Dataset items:
◆ ◆ ◆ ◆

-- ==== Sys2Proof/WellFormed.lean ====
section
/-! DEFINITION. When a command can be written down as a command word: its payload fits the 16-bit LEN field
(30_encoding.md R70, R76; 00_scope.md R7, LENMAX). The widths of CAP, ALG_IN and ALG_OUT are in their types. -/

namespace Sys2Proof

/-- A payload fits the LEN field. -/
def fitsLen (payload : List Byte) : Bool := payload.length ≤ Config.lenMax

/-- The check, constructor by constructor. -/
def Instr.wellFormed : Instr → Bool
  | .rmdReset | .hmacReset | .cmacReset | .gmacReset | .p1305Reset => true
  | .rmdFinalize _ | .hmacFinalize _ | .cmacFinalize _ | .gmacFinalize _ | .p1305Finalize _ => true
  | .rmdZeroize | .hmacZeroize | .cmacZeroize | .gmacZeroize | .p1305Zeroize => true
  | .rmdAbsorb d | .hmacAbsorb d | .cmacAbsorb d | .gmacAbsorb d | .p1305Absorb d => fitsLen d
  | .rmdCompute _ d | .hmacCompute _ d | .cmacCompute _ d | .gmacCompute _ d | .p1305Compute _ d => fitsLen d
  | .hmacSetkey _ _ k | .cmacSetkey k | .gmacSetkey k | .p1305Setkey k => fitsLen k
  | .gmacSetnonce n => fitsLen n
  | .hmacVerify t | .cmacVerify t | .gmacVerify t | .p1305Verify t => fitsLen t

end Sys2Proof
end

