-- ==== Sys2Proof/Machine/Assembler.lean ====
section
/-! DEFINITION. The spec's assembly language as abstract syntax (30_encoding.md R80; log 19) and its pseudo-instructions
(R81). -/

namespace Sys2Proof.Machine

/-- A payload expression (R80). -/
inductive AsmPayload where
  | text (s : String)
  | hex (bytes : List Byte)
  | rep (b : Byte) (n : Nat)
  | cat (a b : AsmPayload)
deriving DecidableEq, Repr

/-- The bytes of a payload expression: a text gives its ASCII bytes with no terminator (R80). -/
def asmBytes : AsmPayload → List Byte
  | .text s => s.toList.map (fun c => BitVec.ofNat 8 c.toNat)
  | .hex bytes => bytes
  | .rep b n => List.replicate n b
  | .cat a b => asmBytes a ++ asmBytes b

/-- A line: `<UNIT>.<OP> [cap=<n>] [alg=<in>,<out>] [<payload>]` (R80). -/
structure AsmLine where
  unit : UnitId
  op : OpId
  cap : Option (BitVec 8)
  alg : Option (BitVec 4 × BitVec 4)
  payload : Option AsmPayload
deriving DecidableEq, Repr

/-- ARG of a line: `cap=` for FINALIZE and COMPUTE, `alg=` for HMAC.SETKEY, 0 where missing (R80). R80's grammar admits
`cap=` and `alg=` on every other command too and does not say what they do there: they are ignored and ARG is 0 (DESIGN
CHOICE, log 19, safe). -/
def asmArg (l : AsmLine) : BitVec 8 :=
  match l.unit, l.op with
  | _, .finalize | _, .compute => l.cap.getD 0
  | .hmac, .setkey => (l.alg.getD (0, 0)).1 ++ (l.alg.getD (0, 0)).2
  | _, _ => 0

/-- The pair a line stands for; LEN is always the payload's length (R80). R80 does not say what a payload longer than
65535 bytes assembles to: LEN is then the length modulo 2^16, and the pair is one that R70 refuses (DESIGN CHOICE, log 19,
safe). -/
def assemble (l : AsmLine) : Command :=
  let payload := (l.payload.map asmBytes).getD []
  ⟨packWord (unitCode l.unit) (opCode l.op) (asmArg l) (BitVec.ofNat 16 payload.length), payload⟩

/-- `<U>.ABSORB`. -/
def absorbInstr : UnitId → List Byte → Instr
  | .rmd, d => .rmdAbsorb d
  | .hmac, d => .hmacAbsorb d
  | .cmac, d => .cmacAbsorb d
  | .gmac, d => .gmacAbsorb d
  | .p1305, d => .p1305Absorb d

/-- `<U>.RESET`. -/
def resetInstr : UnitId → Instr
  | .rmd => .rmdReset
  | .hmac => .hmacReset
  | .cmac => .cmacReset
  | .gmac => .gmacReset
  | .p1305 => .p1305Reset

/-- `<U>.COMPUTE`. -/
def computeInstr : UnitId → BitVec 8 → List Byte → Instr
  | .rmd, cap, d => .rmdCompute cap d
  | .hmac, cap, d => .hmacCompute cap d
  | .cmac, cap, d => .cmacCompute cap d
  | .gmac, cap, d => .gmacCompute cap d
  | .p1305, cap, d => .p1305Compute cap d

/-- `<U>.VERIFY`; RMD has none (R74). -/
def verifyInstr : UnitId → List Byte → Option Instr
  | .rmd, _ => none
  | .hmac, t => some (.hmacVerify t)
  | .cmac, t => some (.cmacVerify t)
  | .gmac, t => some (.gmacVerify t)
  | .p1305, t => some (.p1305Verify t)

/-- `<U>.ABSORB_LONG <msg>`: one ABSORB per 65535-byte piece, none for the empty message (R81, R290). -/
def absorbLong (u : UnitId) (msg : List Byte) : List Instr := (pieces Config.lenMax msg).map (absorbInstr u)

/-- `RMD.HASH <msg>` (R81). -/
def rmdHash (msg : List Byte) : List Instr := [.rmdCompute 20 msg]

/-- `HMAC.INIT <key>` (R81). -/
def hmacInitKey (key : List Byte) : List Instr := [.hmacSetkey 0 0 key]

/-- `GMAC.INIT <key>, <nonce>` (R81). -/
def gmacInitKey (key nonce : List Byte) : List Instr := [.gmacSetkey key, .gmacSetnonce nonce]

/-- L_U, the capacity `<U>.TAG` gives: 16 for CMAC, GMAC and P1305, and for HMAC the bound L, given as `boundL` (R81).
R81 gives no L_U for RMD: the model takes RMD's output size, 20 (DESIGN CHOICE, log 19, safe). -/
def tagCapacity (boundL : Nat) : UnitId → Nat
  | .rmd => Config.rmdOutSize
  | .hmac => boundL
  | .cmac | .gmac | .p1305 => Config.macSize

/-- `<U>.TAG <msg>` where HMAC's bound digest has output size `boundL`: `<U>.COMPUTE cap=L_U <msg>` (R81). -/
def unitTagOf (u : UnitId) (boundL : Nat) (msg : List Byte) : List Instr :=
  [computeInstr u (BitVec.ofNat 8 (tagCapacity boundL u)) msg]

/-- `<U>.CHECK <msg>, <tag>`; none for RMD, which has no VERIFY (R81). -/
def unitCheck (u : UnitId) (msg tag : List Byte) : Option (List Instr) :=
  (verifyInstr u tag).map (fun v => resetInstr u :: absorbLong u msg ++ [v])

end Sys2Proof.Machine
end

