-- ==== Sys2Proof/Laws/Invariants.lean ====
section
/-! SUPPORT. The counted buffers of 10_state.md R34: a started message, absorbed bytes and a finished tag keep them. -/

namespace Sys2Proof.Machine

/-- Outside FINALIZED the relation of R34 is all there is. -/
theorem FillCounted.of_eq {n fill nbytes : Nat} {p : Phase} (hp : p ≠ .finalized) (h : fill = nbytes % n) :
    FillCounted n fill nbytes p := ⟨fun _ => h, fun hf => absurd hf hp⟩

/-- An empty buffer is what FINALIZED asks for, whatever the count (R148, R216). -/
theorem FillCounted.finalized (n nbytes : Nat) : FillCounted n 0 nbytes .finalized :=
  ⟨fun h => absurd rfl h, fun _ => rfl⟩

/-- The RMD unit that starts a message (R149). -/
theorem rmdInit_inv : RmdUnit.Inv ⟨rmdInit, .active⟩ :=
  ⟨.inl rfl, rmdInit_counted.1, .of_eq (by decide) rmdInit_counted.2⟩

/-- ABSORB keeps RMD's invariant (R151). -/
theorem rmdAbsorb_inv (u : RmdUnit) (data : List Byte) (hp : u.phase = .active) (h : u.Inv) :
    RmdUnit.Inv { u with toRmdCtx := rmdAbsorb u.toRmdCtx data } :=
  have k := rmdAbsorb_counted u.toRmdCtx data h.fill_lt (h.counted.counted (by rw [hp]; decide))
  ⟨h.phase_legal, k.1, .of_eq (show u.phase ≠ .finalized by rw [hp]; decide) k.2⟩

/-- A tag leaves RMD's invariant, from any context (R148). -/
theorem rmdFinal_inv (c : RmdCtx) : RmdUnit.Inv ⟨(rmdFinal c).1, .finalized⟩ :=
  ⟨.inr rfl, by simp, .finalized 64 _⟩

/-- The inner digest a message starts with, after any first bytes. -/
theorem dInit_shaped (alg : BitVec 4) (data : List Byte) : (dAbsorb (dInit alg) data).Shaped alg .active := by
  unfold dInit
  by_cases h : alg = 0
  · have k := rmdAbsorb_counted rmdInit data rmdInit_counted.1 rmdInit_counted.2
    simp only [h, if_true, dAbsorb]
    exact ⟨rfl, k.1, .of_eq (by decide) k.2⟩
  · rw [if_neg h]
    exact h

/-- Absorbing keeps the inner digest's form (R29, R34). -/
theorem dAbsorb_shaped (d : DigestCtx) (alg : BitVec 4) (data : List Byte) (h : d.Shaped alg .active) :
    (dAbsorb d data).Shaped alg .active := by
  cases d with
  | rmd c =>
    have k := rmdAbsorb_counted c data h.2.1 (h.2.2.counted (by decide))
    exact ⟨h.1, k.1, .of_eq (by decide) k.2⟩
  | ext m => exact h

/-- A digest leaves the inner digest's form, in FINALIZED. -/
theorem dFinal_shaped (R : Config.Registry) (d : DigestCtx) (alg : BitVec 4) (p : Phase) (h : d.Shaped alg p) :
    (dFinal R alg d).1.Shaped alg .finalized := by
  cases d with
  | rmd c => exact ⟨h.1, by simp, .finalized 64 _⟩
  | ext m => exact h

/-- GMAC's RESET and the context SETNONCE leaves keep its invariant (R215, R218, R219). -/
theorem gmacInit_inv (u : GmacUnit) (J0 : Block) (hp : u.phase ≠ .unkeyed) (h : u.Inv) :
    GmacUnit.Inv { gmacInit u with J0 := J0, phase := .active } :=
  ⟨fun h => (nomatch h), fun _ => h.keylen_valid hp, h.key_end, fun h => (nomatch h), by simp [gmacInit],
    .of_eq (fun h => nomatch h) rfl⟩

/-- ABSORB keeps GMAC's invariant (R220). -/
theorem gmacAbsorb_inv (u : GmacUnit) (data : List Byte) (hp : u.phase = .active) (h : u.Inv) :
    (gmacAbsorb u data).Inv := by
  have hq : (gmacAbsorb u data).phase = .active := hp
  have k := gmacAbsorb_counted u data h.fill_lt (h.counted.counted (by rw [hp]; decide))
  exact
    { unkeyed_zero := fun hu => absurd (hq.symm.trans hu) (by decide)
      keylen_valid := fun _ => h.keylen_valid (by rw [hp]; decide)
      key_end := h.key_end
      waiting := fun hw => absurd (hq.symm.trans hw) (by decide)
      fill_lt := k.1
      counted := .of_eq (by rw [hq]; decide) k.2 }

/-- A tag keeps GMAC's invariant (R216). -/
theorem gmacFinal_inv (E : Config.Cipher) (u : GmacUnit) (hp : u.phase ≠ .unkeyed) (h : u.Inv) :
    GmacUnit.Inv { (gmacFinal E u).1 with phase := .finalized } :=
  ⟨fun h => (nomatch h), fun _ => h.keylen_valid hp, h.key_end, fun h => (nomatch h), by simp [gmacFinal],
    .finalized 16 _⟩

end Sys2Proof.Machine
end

◆ ◆ ◆ ◆

__Exercise brief__. Your task is to write out, exactly, the line that holds "invariant (R216). -/" and every line after it until the records end.

__Exercise solution__.
/-- A tag keeps GMAC's invariant (R216). -/
theorem gmacFinal_inv (E : Config.Cipher) (u : GmacUnit) (hp : u.phase ≠ .unkeyed) (h : u.Inv) :
    GmacUnit.Inv { (gmacFinal E u).1 with phase := .finalized } :=
  ⟨fun h => (nomatch h), fun _ => h.keylen_valid hp, h.key_end, fun h => (nomatch h), by simp [gmacFinal],
    .finalized 16 _⟩

end Sys2Proof.Machine
end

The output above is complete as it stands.